*** DATA IN THIS EXERCISE Section Begins ***

-- ==== Sys2Proof/Tests/Slice0.lean ====
section
/-! SUPPORT. The model's own tests: the well-formedness smoke tests, the check word, and for every statement
that has hypotheses concrete states that meet them, clause by clause, at the values where clauses meet. -/

namespace Sys2Proof.Tests

-- One thread: the tests are one command after another, so no pool of waiting threads builds up.
set_option Elab.async false

open Sys2Proof Sys2Proof.Machine

/-! ## Well-formedness: each check refuses a term -/

theorem test_illFormed_accesses :
    (Instr.heldRead 0 false false).wellFormed = false
    ∧ (Instr.delayedReadRepeat 0 false false).wellFormed = false
    ∧ (Instr.inputCellWrite 0 false false 0).wellFormed = false
    ∧ (Instr.permitNo true false false 0).wellFormed = false
    ∧ (Instr.timeLo false false 0).wellFormed = false
    ∧ (Instr.jexportLow false false 0).wellFormed = false
    ∧ (Instr.ownedCellWrite 0 false false 0).wellFormed = false
    ∧ (Instr.bookWindowWrite 0 false false 0).wellFormed = false
    ∧ (Instr.attnTake false false).wellFormed = false := by decide

theorem test_illFormed_requests :
    (Instr.saleCmdUnknown 4).wellFormed = false ∧ (Instr.permitReqUnknown 2).wellFormed = false
    ∧ (Instr.serviceCmdUnknown 0x0A03).wellFormed = false
    ∧ (Instr.collectCmdUnknown 2).wellFormed = false ∧ (Instr.bookCmdUnknown 1).wellFormed = false
    ∧ (Instr.faultCmdUnknown 1).wellFormed = false ∧ (Instr.report 0).wellFormed = false
    ∧ (Instr.report 256).wellFormed = false ∧ (Instr.reportBadCode 255).wellFormed = false := by decide

theorem test_wellFormed_requests :
    (Instr.saleCmdUnknown 0).wellFormed = true ∧ (Instr.saleCmdUnknown 5).wellFormed = true
    ∧ (Instr.permitReqUnknown 3).wellFormed = true ∧ (Instr.serviceCmdUnknown 0x0804).wellFormed = true
    ∧ (Instr.collectCmdUnknown 3).wellFormed = true ∧ (Instr.bookCmdUnknown 5).wellFormed = true
    ∧ (Instr.faultCmdUnknown 0).wellFormed = true ∧ (Instr.report 1).wellFormed = true
    ∧ (Instr.report 255).wellFormed = true ∧ (Instr.reportBadCode 256).wellFormed = true := by decide

/-- No row of the table gives bits. -/
theorem test_noWordSpellsACommand : decodeTableWord 16 1 = none := by decide

/-- The check word over the bytes of "12345678" is that of the CRC with polynomial 8005h, preset FFFFh, most
significant bit first. -/
theorem test_crc : crc [0x3132, 0x3334, 0x3536, 0x3738] = 0x972D := by decide +kernel

/-! ## A small part in RUNNING -/

/-- A window map that the placement checks pass. -/
def layout : WindowMap :=
  { sale := 0x800000, control := 0x800100, cash := 0x810000, roll := 0x820000, book := 0 }

theorem test_layoutPlaced : layout.placed = true := by decide +kernel

/-- A source that is enabled. -/
def enabled : SourceRegs := { SourceRegs.reset with enabled := true }

/-- Routes: STOP for every class that may have it, delegated for none. -/
def routes : List RouteEntry := List.replicate 16 { route := .stop, delegate := false }

/-- A part in RUNNING with nothing pending and the box present. -/
def sample : State :=
  { State.reset with
    path := { PathUnit.reset with mode := .running, map := some layout }
    cfg := { CfgRegs.reset with
             discardMs := 8, debounceMs := 20, flashWaitMs := 50, denoms := #v[5, 10, 20, 50, 100, 200, 0, 0]
             escrowCap := 2, capacity := 200, nearPercent := 80, authTime := 2, idleLimit := 3
             probeLimit := 2, zone := 7 }
    fault := { FaultUnit.reset with
               routes := routes
               sources := { FaultUnit.reset.sources with fault := enabled, cash := enabled } }
    time := { minute := 2000000, timeSet := true, low := 0, timeHi := 0 }
    start := { phase := .done, fbusyLimit := none }
    cash := { CashUnit.reset with nextSeq := 1000, exportMark := 900, pnext := 4, pexport := 1 }
    lines := { door := { raw := false, level := some false, timer := none }
               box := { raw := true, level := some true, timer := none }
               key := { raw := true, level := some true, timer := none }
               settleLimit := none } }

/-- The sample with the sale in a state. -/
def inState (x : SaleState) : State := { sample with sale.state := x, sale.number := 1000 }

/-- The sample with an OPEN sale. -/
def selling : State := inState .opened

/-- The sample with a stop set. -/
def stopped (s : State) (cs : List Condition) : State := { s with fault.stop := cs }

/-- The state after a command. -/
def after (c : Instr) (s : State) : State :=
  match exec c s with
  | .next t => t
  | _ => s

/-- What makes a write to a command cell taken, with the sample's map. -/
abbrev Ready (s : State) (c : Cell) : Prop :=
  s.path.mode = .running ∧ s.start.phase = .done ∧ s.path.map = some layout ∧ c.kind = .command
    ∧ (c = .permitReq ∨ ∀ g ∈ c.group.toList, g ∉ s.path.owed)

theorem runs_sample (s : State)
    (h : s.path.mode = .running ∧ s.start.phase = .done ∧ s.path.map = some layout) : s.Runs layout :=
  ⟨h.1, h.2.1, h.2.2, test_layoutPlaced⟩

theorem takes_of_ready (s : State) (c : Cell) (h : Ready s c) : s.Takes c :=
  ⟨⟨layout, runs_sample s ⟨h.1, h.2.1, h.2.2.1⟩⟩, h.2.2.2.1,
   h.2.2.2.2.imp id fun k g e => k g (by simp [e])⟩

theorem test_everyCommandCellTaken :
    ∀ c ∈ Cell.list, c.kind = .command → Ready sample c ∧ Ready selling c := by decide +kernel

/-! ## The machine -/

theorem test_invariantsHoldSomewhere :
    State.reset.Canonical ∧ (∃ t, step State.reset = .next t)
    ∧ State.reset.Bounded ∧ State.reset.pending = [] := by
  refine ⟨?_, ⟨_, rfl⟩, ?_, rfl⟩
  · show Memory.wf []
    decide
  · show _ ∧ _
    decide

/-- A command that none of the exceptions names answers a next state. -/
theorem test_drivenWritesHyps : ∃ t, exec .minuteMark sample = .next t := ⟨_, rfl⟩

/-! ## The sale unit -/

/-- Two free slots, one, none. -/
def slotsLeft (n : Nat) : State := { sample with cash.exportMark := BitVec.ofNat 32 (487 + n) }

theorem test_open_accepted :
    Ready (slotsLeft 1) .saleCmd ∧ (slotsLeft 1).sale.state = .idle ∧ (slotsLeft 1).tariff.change = none
    ∧ (slotsLeft 1).freeSlots = 1 ∧ (slotsLeft 2).freeSlots = 2
    ∧ (after .openSale (slotsLeft 1)).sale.state = .opened
    ∧ (after .openSale (slotsLeft 1)).fault.list.length = 1
    ∧ (after .openSale (slotsLeft 2)).fault.list.length = 0
    ∧ (after .openSale (slotsLeft 2)).sale.number = 1000 := by decide +kernel

theorem test_open_refused :
    (slotsLeft 0).freeSlots = 0 ∧ (after .openSale (slotsLeft 0)).sale.saleCmd = 19
    ∧ (∃ c ∈ (stopped (slotsLeft 0) [.journalFull, .timeUnset]).fault.stop,
        c.blocksOpen = true ∧ c ≠ .journalFull)
    ∧ (after .openSale (stopped (slotsLeft 0) [.journalFull, .timeUnset])).sale.saleCmd = 18
    ∧ (after .openSale { sample with tariff.change := some .toFill }).sale.waitOpen = true := by
  decide +kernel

theorem test_saleRequests_outOfTurn :
    (after .openSale selling).sale.saleCmd = 17 ∧ (after .commit sample).sale.saleCmd = 17
    ∧ (after .abandon sample).sale.saleCmd = 17 ∧ (after .clear selling).sale.saleCmd = 17
    ∧ (after .clear sample).sale.saleCmd = 17 ∧ (after (.saleCmdUnknown 5) selling).sale.saleCmd = 24
    ∧ Ready (inState .committing) .saleCmd ∧ Ready (inState .voiding) .coinIn
    ∧ Ready (inState .voiding) .cardIn
    ∧ (after (.coinIn 2) (inState .voiding)).sale.held = [.coin 2] := by decide +kernel

/-- A COMMIT that waits, with this many pence on the card. -/
def waiting (card : Word) : State :=
  { selling with sale.waitCommit := true, sale.cardPence := card, path.owed := [.saleResp] }

/-- A permit in use. -/
def permit : PermitInUse := { number := 0x405, category := 1, discount := 100, bucket := 5, slot := 2 }

/-- A book cache with one day type: CHARGED at 100 pence for 60 minutes, residents free, then FREE from 1080. -/
def book : BookCache :=
  { id := 5, effective := 0
    zone :=
      { defaultRounding := .down, maxStay := 120, minCharge := 30, weekdays := [0, 0, 0, 0, 0, 0, 0]
        exceptions := []
        dayTypes :=
          [[{ start := 0, kind := .charged, rounding := .fromBook, rate := 100, unit := 60, resident := 100
              visitor := 50, trade := 255 },
            { start := 1080, kind := .free, rounding := .down, rate := 0, unit := 0, resident := 0
              visitor := 0, trade := 0 },
            { start := 1200, kind := .noParking, rounding := .down, rate := 0, unit := 0, resident := 0
              visitor := 0, trade := 0 }]] } }

theorem test_commit_waitsAndIsRefused :
    (after .commit selling).sale.waitCommit = true
    ∧ (waiting 0).busy .price = false ∧ (waiting 0).permit.search = none ∧ (waiting 0).sale.tendered = 0
    ∧ (after .commitWaitEnd (waiting 0)).sale.saleCmd = 20
    ∧ (after .commitWaitEnd { waiting 1 with sale.price.flags := 16 }).sale.saleCmd = 21
    ∧ (after .commitWaitEnd
        { stopped (waiting 5) [.boxAbsent] with sale.escrow := #v[1, 0, 0, 0, 0, 0, 0, 0] }).sale.saleCmd
        = 23 := by decide +kernel

/-- A permit whose effective rate is 0 at the priced minute lets a COMMIT with nothing tendered pass. -/
theorem test_commit_freeByPermit :
    (bandAt (some book) 0).band.chargedFree (some permit.category) = true
    ∧ { waiting 0 with sale.permit := some permit, tariff.cache := some book }.commitRefusal = none
    ∧ (after .commitWaitEnd { waiting 0 with sale.permit := some permit, tariff.cache := some book }).permit.lock.holder
        = some .commitStep := by decide +kernel

theorem test_commit_passes :
    (waiting 1).commitRefusal = none ∧ (after .commitWaitEnd (waiting 1)).sale.state = .committing
    ∧ (after .commitWaitEnd (waiting 1)).cash.close.isSome = true
    ∧ (after .commitWaitEnd
        { waiting 1 with sale.permit := some permit, permit.lock.holder := some .search }).permit.lock.waiters
        = [.commitStep] := by decide +kernel

theorem test_abandonAndClear :
    (after .abandon selling).sale.state = .voiding ∧ (after .clear (inState .closed)).sale.state = .idle
    ∧ (after .clear (inState .void)).sale.number = 1000 := by decide +kernel

/-- A void with a price run and a search in flight reports PRICE and PERMIT_RESP. -/
theorem test_abandonReports :
    let s := { selling with
      path.owed := [.price, .permitResp]
      tariff.engine.run := some (PriceRun.ofRequest none { t0 := 0, tendered := 0, permit := none })
      permit.search := some
        { number := 1, minute := 0, today := 0, phase := .seek, bucket := 1, examined := 1, slot := 0
          overflow := false } }
    s.busy .price = true ∧ .group .price ∈ (after .abandon s).path.ready
    ∧ .group .permitResp ∈ (after .abandon s).path.ready := by decide +kernel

*** DATA IN THIS EXERCISE Section Ends ***

### WHAT TO DO
Among the records above, a stretch begins at the line containing "(after .openSale selling).sale.saleCmd" and ends at the line containing "def book : BookCache". Restate that stretch word for word, and nothing else.

### RESULT BELOW
    (after .openSale selling).sale.saleCmd = 17 ∧ (after .commit sample).sale.saleCmd = 17
    ∧ (after .abandon sample).sale.saleCmd = 17 ∧ (after .clear selling).sale.saleCmd = 17
    ∧ (after .clear sample).sale.saleCmd = 17 ∧ (after (.saleCmdUnknown 5) selling).sale.saleCmd = 24
    ∧ Ready (inState .committing) .saleCmd ∧ Ready (inState .voiding) .coinIn
    ∧ Ready (inState .voiding) .cardIn
    ∧ (after (.coinIn 2) (inState .voiding)).sale.held = [.coin 2] := by decide +kernel

/-- A COMMIT that waits, with this many pence on the card. -/
def waiting (card : Word) : State :=
  { selling with sale.waitCommit := true, sale.cardPence := card, path.owed := [.saleResp] }

/-- A permit in use. -/
def permit : PermitInUse := { number := 0x405, category := 1, discount := 100, bucket := 5, slot := 2 }

/-- A book cache with one day type: CHARGED at 100 pence for 60 minutes, residents free, then FREE from 1080. -/
def book : BookCache :=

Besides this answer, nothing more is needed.